[SUPPLIED RECORDS — start]

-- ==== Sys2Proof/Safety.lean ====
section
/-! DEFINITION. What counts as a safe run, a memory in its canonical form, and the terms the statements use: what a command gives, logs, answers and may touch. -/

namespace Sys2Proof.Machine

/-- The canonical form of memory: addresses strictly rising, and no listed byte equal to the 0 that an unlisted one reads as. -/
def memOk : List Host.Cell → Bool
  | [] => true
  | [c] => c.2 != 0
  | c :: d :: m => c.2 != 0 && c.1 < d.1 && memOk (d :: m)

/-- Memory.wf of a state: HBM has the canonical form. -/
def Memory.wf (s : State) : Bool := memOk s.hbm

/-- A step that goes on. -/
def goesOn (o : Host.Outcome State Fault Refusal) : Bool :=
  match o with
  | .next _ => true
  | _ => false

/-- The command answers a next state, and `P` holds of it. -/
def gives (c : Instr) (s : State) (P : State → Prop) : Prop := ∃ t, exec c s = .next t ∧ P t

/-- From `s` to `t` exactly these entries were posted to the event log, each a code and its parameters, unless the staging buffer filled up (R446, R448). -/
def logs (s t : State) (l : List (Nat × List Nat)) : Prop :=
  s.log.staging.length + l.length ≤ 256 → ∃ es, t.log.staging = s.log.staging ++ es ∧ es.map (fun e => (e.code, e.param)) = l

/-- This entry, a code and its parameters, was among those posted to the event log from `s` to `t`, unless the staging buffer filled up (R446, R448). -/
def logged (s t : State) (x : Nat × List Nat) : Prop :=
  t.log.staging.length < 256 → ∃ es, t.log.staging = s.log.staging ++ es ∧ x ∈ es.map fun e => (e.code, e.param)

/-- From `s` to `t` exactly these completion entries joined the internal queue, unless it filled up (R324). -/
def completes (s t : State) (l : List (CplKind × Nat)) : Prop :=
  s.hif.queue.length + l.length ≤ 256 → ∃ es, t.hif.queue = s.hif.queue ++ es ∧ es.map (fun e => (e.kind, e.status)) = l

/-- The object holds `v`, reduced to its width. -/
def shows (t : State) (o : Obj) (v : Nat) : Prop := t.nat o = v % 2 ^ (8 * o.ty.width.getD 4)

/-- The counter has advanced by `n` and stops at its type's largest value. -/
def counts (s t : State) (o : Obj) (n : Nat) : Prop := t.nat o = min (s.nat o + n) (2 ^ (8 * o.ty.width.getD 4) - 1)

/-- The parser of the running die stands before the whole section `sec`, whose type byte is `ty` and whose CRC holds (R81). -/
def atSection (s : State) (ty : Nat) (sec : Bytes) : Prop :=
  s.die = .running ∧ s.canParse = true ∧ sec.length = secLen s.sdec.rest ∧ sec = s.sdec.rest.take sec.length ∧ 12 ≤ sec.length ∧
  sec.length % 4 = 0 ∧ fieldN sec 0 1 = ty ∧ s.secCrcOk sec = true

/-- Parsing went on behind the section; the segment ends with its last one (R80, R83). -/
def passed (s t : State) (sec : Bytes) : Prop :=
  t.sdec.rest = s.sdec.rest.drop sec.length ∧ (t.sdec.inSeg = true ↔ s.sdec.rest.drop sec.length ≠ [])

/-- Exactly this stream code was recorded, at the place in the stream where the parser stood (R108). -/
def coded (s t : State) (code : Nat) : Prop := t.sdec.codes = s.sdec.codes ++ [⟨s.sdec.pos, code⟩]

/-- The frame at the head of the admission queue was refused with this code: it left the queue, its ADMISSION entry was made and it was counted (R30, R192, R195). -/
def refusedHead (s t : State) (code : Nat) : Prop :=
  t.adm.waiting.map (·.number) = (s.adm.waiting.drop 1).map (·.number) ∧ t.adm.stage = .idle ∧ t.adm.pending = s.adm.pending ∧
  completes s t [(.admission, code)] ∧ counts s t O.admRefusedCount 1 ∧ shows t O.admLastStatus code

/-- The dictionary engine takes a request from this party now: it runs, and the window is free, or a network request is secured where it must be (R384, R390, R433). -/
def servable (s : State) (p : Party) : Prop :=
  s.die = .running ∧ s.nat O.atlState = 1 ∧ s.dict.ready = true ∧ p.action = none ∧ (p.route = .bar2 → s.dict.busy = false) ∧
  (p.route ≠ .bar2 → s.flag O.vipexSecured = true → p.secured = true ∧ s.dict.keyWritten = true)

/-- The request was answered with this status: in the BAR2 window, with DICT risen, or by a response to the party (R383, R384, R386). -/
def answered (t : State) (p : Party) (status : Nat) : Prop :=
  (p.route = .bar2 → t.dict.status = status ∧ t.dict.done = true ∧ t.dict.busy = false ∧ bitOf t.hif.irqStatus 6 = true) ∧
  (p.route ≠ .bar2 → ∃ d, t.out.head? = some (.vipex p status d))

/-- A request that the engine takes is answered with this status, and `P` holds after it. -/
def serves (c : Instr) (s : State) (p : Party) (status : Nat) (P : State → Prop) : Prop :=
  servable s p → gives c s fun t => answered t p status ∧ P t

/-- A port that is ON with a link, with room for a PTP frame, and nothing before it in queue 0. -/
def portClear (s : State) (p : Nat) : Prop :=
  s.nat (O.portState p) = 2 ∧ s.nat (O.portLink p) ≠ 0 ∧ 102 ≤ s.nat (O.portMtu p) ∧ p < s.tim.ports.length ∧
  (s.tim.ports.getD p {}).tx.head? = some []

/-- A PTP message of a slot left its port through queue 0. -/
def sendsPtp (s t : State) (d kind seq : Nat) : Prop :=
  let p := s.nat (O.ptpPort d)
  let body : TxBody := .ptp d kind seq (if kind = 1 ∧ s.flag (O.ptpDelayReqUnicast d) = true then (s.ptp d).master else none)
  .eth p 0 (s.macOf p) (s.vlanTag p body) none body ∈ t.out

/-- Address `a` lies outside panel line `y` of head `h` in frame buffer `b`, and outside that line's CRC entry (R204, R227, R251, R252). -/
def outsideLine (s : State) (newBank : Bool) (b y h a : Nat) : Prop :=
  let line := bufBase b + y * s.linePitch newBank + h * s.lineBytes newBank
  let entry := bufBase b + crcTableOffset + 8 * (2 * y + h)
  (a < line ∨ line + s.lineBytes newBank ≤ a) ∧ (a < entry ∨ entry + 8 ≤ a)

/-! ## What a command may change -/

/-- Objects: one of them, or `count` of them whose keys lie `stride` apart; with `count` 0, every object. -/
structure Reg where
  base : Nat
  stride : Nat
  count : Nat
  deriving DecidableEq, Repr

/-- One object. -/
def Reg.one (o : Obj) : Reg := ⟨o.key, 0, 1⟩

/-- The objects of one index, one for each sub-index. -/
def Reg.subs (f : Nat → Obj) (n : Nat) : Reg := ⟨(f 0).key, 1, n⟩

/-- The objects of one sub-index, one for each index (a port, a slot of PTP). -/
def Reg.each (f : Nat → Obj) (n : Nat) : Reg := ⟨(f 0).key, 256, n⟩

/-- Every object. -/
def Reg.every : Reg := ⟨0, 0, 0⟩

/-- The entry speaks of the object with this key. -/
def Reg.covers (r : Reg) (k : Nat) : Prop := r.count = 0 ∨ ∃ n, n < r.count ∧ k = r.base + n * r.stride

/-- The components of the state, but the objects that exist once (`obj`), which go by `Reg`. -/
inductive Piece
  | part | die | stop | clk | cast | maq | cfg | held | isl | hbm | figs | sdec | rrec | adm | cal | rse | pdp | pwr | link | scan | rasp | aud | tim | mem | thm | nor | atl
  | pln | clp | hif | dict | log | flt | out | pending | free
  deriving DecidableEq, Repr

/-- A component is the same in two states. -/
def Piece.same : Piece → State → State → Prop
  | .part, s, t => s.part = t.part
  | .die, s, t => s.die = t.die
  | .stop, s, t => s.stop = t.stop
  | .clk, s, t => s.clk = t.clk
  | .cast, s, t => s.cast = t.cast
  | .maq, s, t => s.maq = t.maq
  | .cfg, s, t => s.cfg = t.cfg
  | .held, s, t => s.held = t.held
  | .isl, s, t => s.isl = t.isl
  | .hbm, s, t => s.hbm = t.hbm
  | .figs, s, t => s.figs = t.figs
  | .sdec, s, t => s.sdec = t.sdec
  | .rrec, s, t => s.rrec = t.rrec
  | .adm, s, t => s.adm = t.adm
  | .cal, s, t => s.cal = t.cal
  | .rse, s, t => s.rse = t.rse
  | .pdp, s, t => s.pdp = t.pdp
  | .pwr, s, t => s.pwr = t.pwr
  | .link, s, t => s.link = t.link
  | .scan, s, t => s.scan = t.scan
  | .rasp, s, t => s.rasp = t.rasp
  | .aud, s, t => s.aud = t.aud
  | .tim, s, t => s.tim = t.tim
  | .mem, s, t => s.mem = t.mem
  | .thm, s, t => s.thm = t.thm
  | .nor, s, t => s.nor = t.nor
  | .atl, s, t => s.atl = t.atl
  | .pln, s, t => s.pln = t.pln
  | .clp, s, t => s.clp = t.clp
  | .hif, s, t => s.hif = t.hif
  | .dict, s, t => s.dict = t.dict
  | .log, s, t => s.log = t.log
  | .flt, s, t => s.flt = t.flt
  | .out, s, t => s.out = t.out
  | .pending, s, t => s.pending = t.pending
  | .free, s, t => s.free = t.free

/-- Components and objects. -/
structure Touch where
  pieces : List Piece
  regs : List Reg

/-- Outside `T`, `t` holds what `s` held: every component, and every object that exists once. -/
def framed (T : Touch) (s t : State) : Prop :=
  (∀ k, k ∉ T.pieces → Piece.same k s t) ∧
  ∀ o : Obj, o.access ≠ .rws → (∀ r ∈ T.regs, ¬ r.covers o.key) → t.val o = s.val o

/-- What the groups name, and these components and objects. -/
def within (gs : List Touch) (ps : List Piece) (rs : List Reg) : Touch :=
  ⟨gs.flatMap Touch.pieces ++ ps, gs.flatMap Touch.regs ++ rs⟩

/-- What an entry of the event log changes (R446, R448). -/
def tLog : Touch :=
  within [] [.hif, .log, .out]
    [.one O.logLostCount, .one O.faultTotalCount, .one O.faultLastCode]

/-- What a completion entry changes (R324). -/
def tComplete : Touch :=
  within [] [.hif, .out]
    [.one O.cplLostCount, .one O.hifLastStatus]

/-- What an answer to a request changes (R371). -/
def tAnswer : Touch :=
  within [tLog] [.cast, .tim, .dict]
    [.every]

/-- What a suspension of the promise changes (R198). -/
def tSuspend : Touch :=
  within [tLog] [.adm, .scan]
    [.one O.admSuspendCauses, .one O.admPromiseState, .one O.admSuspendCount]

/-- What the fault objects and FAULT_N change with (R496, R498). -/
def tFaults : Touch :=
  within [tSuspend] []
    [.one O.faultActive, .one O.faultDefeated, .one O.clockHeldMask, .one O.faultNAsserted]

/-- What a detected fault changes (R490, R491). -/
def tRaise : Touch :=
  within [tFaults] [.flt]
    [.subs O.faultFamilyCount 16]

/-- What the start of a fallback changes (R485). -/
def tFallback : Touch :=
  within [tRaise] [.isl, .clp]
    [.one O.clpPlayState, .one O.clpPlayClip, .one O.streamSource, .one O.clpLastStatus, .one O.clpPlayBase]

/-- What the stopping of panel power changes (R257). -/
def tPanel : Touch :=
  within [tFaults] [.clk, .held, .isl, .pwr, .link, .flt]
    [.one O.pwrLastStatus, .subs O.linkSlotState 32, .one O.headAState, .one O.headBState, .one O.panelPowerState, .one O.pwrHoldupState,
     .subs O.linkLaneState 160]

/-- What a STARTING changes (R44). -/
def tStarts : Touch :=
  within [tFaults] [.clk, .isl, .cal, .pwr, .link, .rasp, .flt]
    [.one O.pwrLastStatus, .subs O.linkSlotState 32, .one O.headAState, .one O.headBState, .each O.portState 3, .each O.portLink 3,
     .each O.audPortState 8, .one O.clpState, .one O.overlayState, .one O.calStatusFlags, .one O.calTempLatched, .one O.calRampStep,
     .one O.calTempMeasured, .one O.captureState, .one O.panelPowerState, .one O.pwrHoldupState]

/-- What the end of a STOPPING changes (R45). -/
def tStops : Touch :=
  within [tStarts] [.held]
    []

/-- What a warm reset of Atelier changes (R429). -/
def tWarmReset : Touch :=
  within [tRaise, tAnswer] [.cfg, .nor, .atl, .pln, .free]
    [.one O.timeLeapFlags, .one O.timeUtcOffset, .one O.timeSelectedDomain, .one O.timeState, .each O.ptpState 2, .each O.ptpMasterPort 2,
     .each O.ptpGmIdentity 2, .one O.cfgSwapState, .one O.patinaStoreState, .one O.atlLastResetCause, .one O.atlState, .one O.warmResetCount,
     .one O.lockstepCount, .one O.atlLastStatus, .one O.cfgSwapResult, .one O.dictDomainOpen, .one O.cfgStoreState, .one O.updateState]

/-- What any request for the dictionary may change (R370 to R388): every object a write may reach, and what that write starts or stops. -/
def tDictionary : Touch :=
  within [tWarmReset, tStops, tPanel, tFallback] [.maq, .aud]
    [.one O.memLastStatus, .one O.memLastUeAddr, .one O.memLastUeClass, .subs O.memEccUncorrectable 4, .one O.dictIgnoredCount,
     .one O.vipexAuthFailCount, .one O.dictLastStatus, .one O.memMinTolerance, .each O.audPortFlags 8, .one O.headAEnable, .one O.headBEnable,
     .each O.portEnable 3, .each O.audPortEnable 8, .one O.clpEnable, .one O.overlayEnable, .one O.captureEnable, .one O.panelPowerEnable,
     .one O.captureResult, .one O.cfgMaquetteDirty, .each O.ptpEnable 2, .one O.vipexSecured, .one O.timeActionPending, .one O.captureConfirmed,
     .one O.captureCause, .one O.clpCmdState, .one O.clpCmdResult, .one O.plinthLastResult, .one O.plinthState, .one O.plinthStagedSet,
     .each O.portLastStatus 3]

[SUPPLIED RECORDS — finish]

> **PROBLEM TO WORK ON**: In the listing above, start at the line with "changes (R198). -/", go on through the line with "within [tRaise, tAnswer]", and copy each of those lines exactly; leave out all the rest.

> **ANSWER SPACE**:
/-- What a suspension of the promise changes (R198). -/
def tSuspend : Touch :=
  within [tLog] [.adm, .scan]
    [.one O.admSuspendCauses, .one O.admPromiseState, .one O.admSuspendCount]

/-- What the fault objects and FAULT_N change with (R496, R498). -/
def tFaults : Touch :=
  within [tSuspend] []
    [.one O.faultActive, .one O.faultDefeated, .one O.clockHeldMask, .one O.faultNAsserted]

/-- What a detected fault changes (R490, R491). -/
def tRaise : Touch :=
  within [tFaults] [.flt]
    [.subs O.faultFamilyCount 16]

/-- What the start of a fallback changes (R485). -/
def tFallback : Touch :=
  within [tRaise] [.isl, .clp]
    [.one O.clpPlayState, .one O.clpPlayClip, .one O.streamSource, .one O.clpLastStatus, .one O.clpPlayBase]

/-- What the stopping of panel power changes (R257). -/
def tPanel : Touch :=
  within [tFaults] [.clk, .held, .isl, .pwr, .link, .flt]
    [.one O.pwrLastStatus, .subs O.linkSlotState 32, .one O.headAState, .one O.headBState, .one O.panelPowerState, .one O.pwrHoldupState,
     .subs O.linkLaneState 160]

/-- What a STARTING changes (R44). -/
def tStarts : Touch :=
  within [tFaults] [.clk, .isl, .cal, .pwr, .link, .rasp, .flt]
    [.one O.pwrLastStatus, .subs O.linkSlotState 32, .one O.headAState, .one O.headBState, .each O.portState 3, .each O.portLink 3,
     .each O.audPortState 8, .one O.clpState, .one O.overlayState, .one O.calStatusFlags, .one O.calTempLatched, .one O.calRampStep,
     .one O.calTempMeasured, .one O.captureState, .one O.panelPowerState, .one O.pwrHoldupState]

/-- What the end of a STOPPING changes (R45). -/
def tStops : Touch :=
  within [tStarts] [.held]
    []

/-- What a warm reset of Atelier changes (R429). -/
def tWarmReset : Touch :=
  within [tRaise, tAnswer] [.cfg, .nor, .atl, .pln, .free]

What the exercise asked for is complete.